»Obwohl, wenn wir hier die Wahrheit sagen«, sagte sie immer noch trotzig zu der Kerze, »kann ich bezeugen, dass er es genauso für Denny wie für mich getan hat.«
»Wer hat was getan?« Ihr Bruder steckte seinen Kopf ins Zelt, richtete sich auf und blinzelte sie an.
»Würdest du für mich beten?«, fragte sie statt einer Antwort. »Ich bin in großer Gefahr.«
Ihr Bruder starrte sie an, und diesmal blinzelte er nicht.
»Das ist allerdings wahr«, sagte er langsam. »Obwohl ich bezweifle, dass dir Gebete eine große Hilfe sein werden.«
»Was, hast du denn gar kein Gottvertrauen mehr?«, fragte sie scharf, denn der Gedanke, dass die Erlebnisse des vergangenen Monats ihren Bruder überwältigt haben könnten, vergrößerte ihre Aufregung noch. Ihren eigenen Glauben hatten sie leider beträchtlich erschüttert, doch sie verließ sich auf den Glauben ihres Bruders wie auf Schild und Rüstung. Wenn er verschwunden war …
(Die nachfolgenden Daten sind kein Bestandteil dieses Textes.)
/-! ### State.modCtx -/

@[simp] theorem State.modCtx_turns (s : State) (n : Nat) (f : Context → Context) : (s.modCtx n f).turns = s.turns := rfl
@[simp] theorem State.modCtx_cur (s : State) (n : Nat) (f : Context → Context) : (s.modCtx n f).cur = s.cur := rfl
@[simp] theorem State.modCtx_free (s : State) (n : Nat) (f : Context → Context) : (s.modCtx n f).free = s.free := rfl
@[simp] theorem State.modCtx_now (s : State) (n : Nat) (f : Context → Context) : (s.modCtx n f).now = s.now := rfl
@[simp] theorem State.modCtx_stage (s : State) (n : Nat) (f : Context → Context) : (s.modCtx n f).stage = s.stage := rfl
@[simp] theorem State.modCtx_uid (s : State) (n : Nat) (f : Context → Context) : (s.modCtx n f).uid = s.uid := rfl
@[simp] theorem State.modCtx_mem (s : State) (n : Nat) (f : Context → Context) : (s.modCtx n f).mem = s.mem := rfl
@[simp] theorem State.modCtx_side (s : State) (n : Nat) (f : Context → Context) : (s.modCtx n f).side = s.side := rfl
@[simp] theorem State.modCtx_poison (s : State) (n : Nat) (f : Context → Context) : (s.modCtx n f).poison = s.poison := rfl
@[simp] theorem State.modCtx_regs (s : State) (n : Nat) (f : Context → Context) : (s.modCtx n f).regs = s.regs := rfl
@[simp] theorem State.modCtx_acc (s : State) (n : Nat) (f : Context → Context) : (s.modCtx n f).acc = s.acc := rfl
@[simp] theorem State.modCtx_bscale (s : State) (n : Nat) (f : Context → Context) : (s.modCtx n f).bscale = s.bscale := rfl
@[simp] theorem State.modCtx_bmeta (s : State) (n : Nat) (f : Context → Context) : (s.modCtx n f).bmeta = s.bmeta := rfl
@[simp] theorem State.modCtx_warps (s : State) (n : Nat) (f : Context → Context) : (s.modCtx n f).warps = s.warps := rfl
@[simp] theorem State.modCtx_blocks (s : State) (n : Nat) (f : Context → Context) : (s.modCtx n f).blocks = s.blocks := rfl
@[simp] theorem State.modCtx_gangs (s : State) (n : Nat) (f : Context → Context) : (s.modCtx n f).gangs = s.gangs := rfl
@[simp] theorem State.modCtx_launches (s : State) (n : Nat) (f : Context → Context) : (s.modCtx n f).launches = s.launches := rfl
@[simp] theorem State.modCtx_rafts (s : State) (n : Nat) (f : Context → Context) : (s.modCtx n f).rafts = s.rafts := rfl
@[simp] theorem State.modCtx_cores (s : State) (n : Nat) (f : Context → Context) : (s.modCtx n f).cores = s.cores := rfl
@[simp] theorem State.modCtx_twins (s : State) (n : Nat) (f : Context → Context) : (s.modCtx n f).twins = s.twins := rfl
@[simp] theorem State.modCtx_clusters (s : State) (n : Nat) (f : Context → Context) : (s.modCtx n f).clusters = s.clusters := rfl
@[simp] theorem State.modCtx_dies (s : State) (n : Nat) (f : Context → Context) : (s.modCtx n f).dies = s.dies := rfl
@[simp] theorem State.modCtx_nmus (s : State) (n : Nat) (f : Context → Context) : (s.modCtx n f).nmus = s.nmus := rfl
@[simp] theorem State.modCtx_queues (s : State) (n : Nat) (f : Context → Context) : (s.modCtx n f).queues = s.queues := rfl
@[simp] theorem State.modCtx_ctxs (s : State) (n : Nat) (f : Context → Context) : (s.modCtx n f).ctxs = tmod s.ctxs n f := rfl
@[simp] theorem State.modCtx_groups (s : State) (n : Nat) (f : Context → Context) : (s.modCtx n f).groups = s.groups := rfl
@[simp] theorem State.modCtx_ingress (s : State) (n : Nat) (f : Context → Context) : (s.modCtx n f).ingress = s.ingress := rfl
@[simp] theorem State.modCtx_keys (s : State) (n : Nat) (f : Context → Context) : (s.modCtx n f).keys = s.keys := rfl
@[simp] theorem State.modCtx_flioc (s : State) (n : Nat) (f : Context → Context) : (s.modCtx n f).flioc = s.flioc := rfl
@[simp] theorem State.modCtx_raised (s : State) (n : Nat) (f : Context → Context) : (s.modCtx n f).raised = s.raised := rfl
@[simp] theorem State.modCtx_events (s : State) (n : Nat) (f : Context → Context) : (s.modCtx n f).events = s.events := rfl
@[simp] theorem State.modCtx_box0 (s : State) (n : Nat) (f : Context → Context) : (s.modCtx n f).box0 = s.box0 := rfl
@[simp] theorem State.modCtx_box1 (s : State) (n : Nat) (f : Context → Context) : (s.modCtx n f).box1 = s.box1 := rfl
@[simp] theorem State.modCtx_ring (s : State) (n : Nat) (f : Context → Context) : (s.modCtx n f).ring = s.ring := rfl
@[simp] theorem State.modCtx_plat (s : State) (n : Nat) (f : Context → Context) : (s.modCtx n f).plat = s.plat := rfl
@[simp] theorem State.modCtx_ports (s : State) (n : Nat) (f : Context → Context) : (s.modCtx n f).ports = s.ports := rfl
@[simp] theorem State.modCtx_replays (s : State) (n : Nat) (f : Context → Context) : (s.modCtx n f).replays = s.replays := rfl
@[simp] theorem State.modCtx_hostIn (s : State) (n : Nat) (f : Context → Context) : (s.modCtx n f).hostIn = s.hostIn := rfl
»Oh, mein Gottvertrauen ist grenzenlos«, beruhigte er sie und lächelte. »Mein Vertrauen in dich? Sehr viel weniger.« Er nahm seinen Hut ab und hängte ihn an den Nagel, den er in den Zeltpfosten geschlagen hatte, dann bückte er sich, um sich zu vergewissern, dass der Eingang hinter ihm verschlossen und fest zugebunden war.
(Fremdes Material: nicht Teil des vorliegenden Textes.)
theorem isad (f : Fr) (d : Reg) (a : Src) (b : Src) (c : Src) (u : Bool) : Statement (.isad f d a b c u) := by
  intro h r hr
  obtain rfl := Option.some.inj hr
  replace h : (f.ok [.e, .w] true && d.ok && a.ok && b.ok && c.ok && f.form.litsOk a.isLit b.isLit c.isLit && f.holdsOk true true true) = true := h
  simp only [Bool.and_eq_true] at h
  obtain ⟨⟨⟨⟨⟨⟨h0, h1⟩, h2⟩, h3⟩, h4⟩, h5⟩, h6⟩ := h
  obtain ⟨hf, hs⟩ := Fr.ok_forms h0
  have := Bool.toNat_lt u
  have hl : f.form.litsOk (a).isLit (b).isLit (c).isLit = true := by
    have h := h5
    first | exact h | (simp only [isLit_reg, isLit_lit, isLit_offset, Option.getD, Option.any, Bool.not_false, Bool.and_true] at h ⊢; exact h)
  refine ⟨fits_mk (by decide) hl h6 (by decide) (by omega) ?_ ?_, ?_, hs, ?_⟩
  · intro e; rw [e] at hf; simp at hf
  · intro e; rw [e] at hf; simp at hf
  · simp only [form_mk, opc_mk]; rw [show formsOf 0x1B = [.e, .w] from by decide]; exact hf
  · rw [show parse (mkRaw f 0x1B 0 (u.toNat) d a b c) = parseIsad (mkRaw f 0x1B 0 (u.toNat) d a b c) from by simp [parse, parseRow1, opc_mk, sub_mk]]
    have e0 : (u.toNat) / 2 ^ 0 % 2 ^ 1 = u.toNat := by omega
    unfold parseIsad
    simp only [m_mk, fr_mk, rd_mk, sa_mk hl, sb_mk hl, sc_mk hl, e0]
    try simp [Option.bind, toNat_beq_one, toNat_eq_one, boolOfCode_toNat, Header.ofWord_toWord]

theorem idot4 (f : Fr) (d : Reg) (a : Src) (b : Src) (c : Src) (au : Bool) (bu : Bool) (sat : Bool) : Statement (.idot4 f d a b c au bu sat) := by
  intro h r hr
  obtain rfl := Option.some.inj hr
  replace h : (f.ok [.e, .w] true && d.ok && a.ok && b.ok && c.ok && f.form.litsOk a.isLit b.isLit c.isLit && f.holdsOk true true true) = true := h
  simp only [Bool.and_eq_true] at h
  obtain ⟨⟨⟨⟨⟨⟨h0, h1⟩, h2⟩, h3⟩, h4⟩, h5⟩, h6⟩ := h
  obtain ⟨hf, hs⟩ := Fr.ok_forms h0
  have := Bool.toNat_lt au
  have := Bool.toNat_lt bu
  have := Bool.toNat_lt sat
  have hl : f.form.litsOk (a).isLit (b).isLit (c).isLit = true := by
    have h := h5
    first | exact h | (simp only [isLit_reg, isLit_lit, isLit_offset, Option.getD, Option.any, Bool.not_false, Bool.and_true] at h ⊢; exact h)
  refine ⟨fits_mk (by decide) hl h6 (by decide) (by omega) ?_ ?_, ?_, hs, ?_⟩
  · intro e; rw [e] at hf; simp at hf
  · intro e; rw [e] at hf; simp at hf
  · simp only [form_mk, opc_mk]; rw [show formsOf 0x1C = [.e, .w] from by decide]; exact hf
  · rw [show parse (mkRaw f 0x1C 0 (au.toNat + 2 * bu.toNat + 4 * sat.toNat) d a b c) = parseIdot4 (mkRaw f 0x1C 0 (au.toNat + 2 * bu.toNat + 4 * sat.toNat) d a b c) from by simp [parse, parseRow1, opc_mk, sub_mk]]
    have e0 : (au.toNat + 2 * bu.toNat + 4 * sat.toNat) / 2 ^ 0 % 2 ^ 1 = au.toNat := by omega
    have e1 : (au.toNat + 2 * bu.toNat + 4 * sat.toNat) / 2 ^ 1 % 2 ^ 1 = bu.toNat := by clear e0; omega
    have e2 : (au.toNat + 2 * bu.toNat + 4 * sat.toNat) / 2 ^ 2 % 2 ^ 1 = sat.toNat := by clear e0 e1; omega
    unfold parseIdot4
    simp only [m_mk, fr_mk, rd_mk, sa_mk hl, sb_mk hl, sc_mk hl, e0, e1, e2]
    try simp [Option.bind, toNat_beq_one, toNat_eq_one, boolOfCode_toNat, Header.ofWord_toWord]

theorem sel (f : Fr) (d : Reg) (a : Src) (b : Src) (c : Src) (neg : Bool) : Statement (.sel f d a b c neg) := by
  intro h r hr
  obtain rfl := Option.some.inj hr
  replace h : (f.ok [.e, .w] true && d.ok && a.ok && b.ok && c.ok && f.form.litsOk a.isLit b.isLit c.isLit && f.holdsOk true true true) = true := h
  simp only [Bool.and_eq_true] at h
  obtain ⟨⟨⟨⟨⟨⟨h0, h1⟩, h2⟩, h3⟩, h4⟩, h5⟩, h6⟩ := h
  obtain ⟨hf, hs⟩ := Fr.ok_forms h0
  have := Bool.toNat_lt neg
  have hl : f.form.litsOk (a).isLit (b).isLit (c).isLit = true := by
    have h := h5
    first | exact h | (simp only [isLit_reg, isLit_lit, isLit_offset, Option.getD, Option.any, Bool.not_false, Bool.and_true] at h ⊢; exact h)
  refine ⟨fits_mk (by decide) hl h6 (by decide) (by omega) ?_ ?_, ?_, hs, ?_⟩
  · intro e; rw [e] at hf; simp at hf
  · intro e; rw [e] at hf; simp at hf
  · simp only [form_mk, opc_mk]; rw [show formsOf 0x1D = [.e, .w] from by decide]; exact hf
  · rw [show parse (mkRaw f 0x1D 0 (neg.toNat) d a b c) = parseSel (mkRaw f 0x1D 0 (neg.toNat) d a b c) from by simp [parse, parseRow1, opc_mk, sub_mk]]
    have e0 : (neg.toNat) / 2 ^ 0 % 2 ^ 1 = neg.toNat := by omega
    unfold parseSel
    simp only [m_mk, fr_mk, rd_mk, sa_mk hl, sb_mk hl, sc_mk hl, e0]
    try simp [Option.bind, toNat_beq_one, toNat_eq_one, boolOfCode_toNat, Header.ofWord_toWord]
»Ich habe auf meinem Rückweg Wolfsgeheul gehört«, erklärte er. »Näher, als mir lieb war.« Er setzte sich hin und sah sie direkt an.
»Ian Murray?«, fragte er unverblümt.
»Woher hast du das gewusst?« Ihre Hände zitterten, und sie wischte sie gereizt an ihrer Schürze ab.
»Ich bin gerade seinem Hund begegnet.« Er betrachtete sie neugierig. »Was hat er denn zu dir gesagt?«
»Ich – Gar nichts.«
Denny zog ungläubig die Augenbraue hoch, und sie ergab sich.
»Nicht viel. Er hat gesagt, dass ich ihn liebe.«
»Tust du das denn?«, fragte Denny und klang nicht im Mindesten überrascht.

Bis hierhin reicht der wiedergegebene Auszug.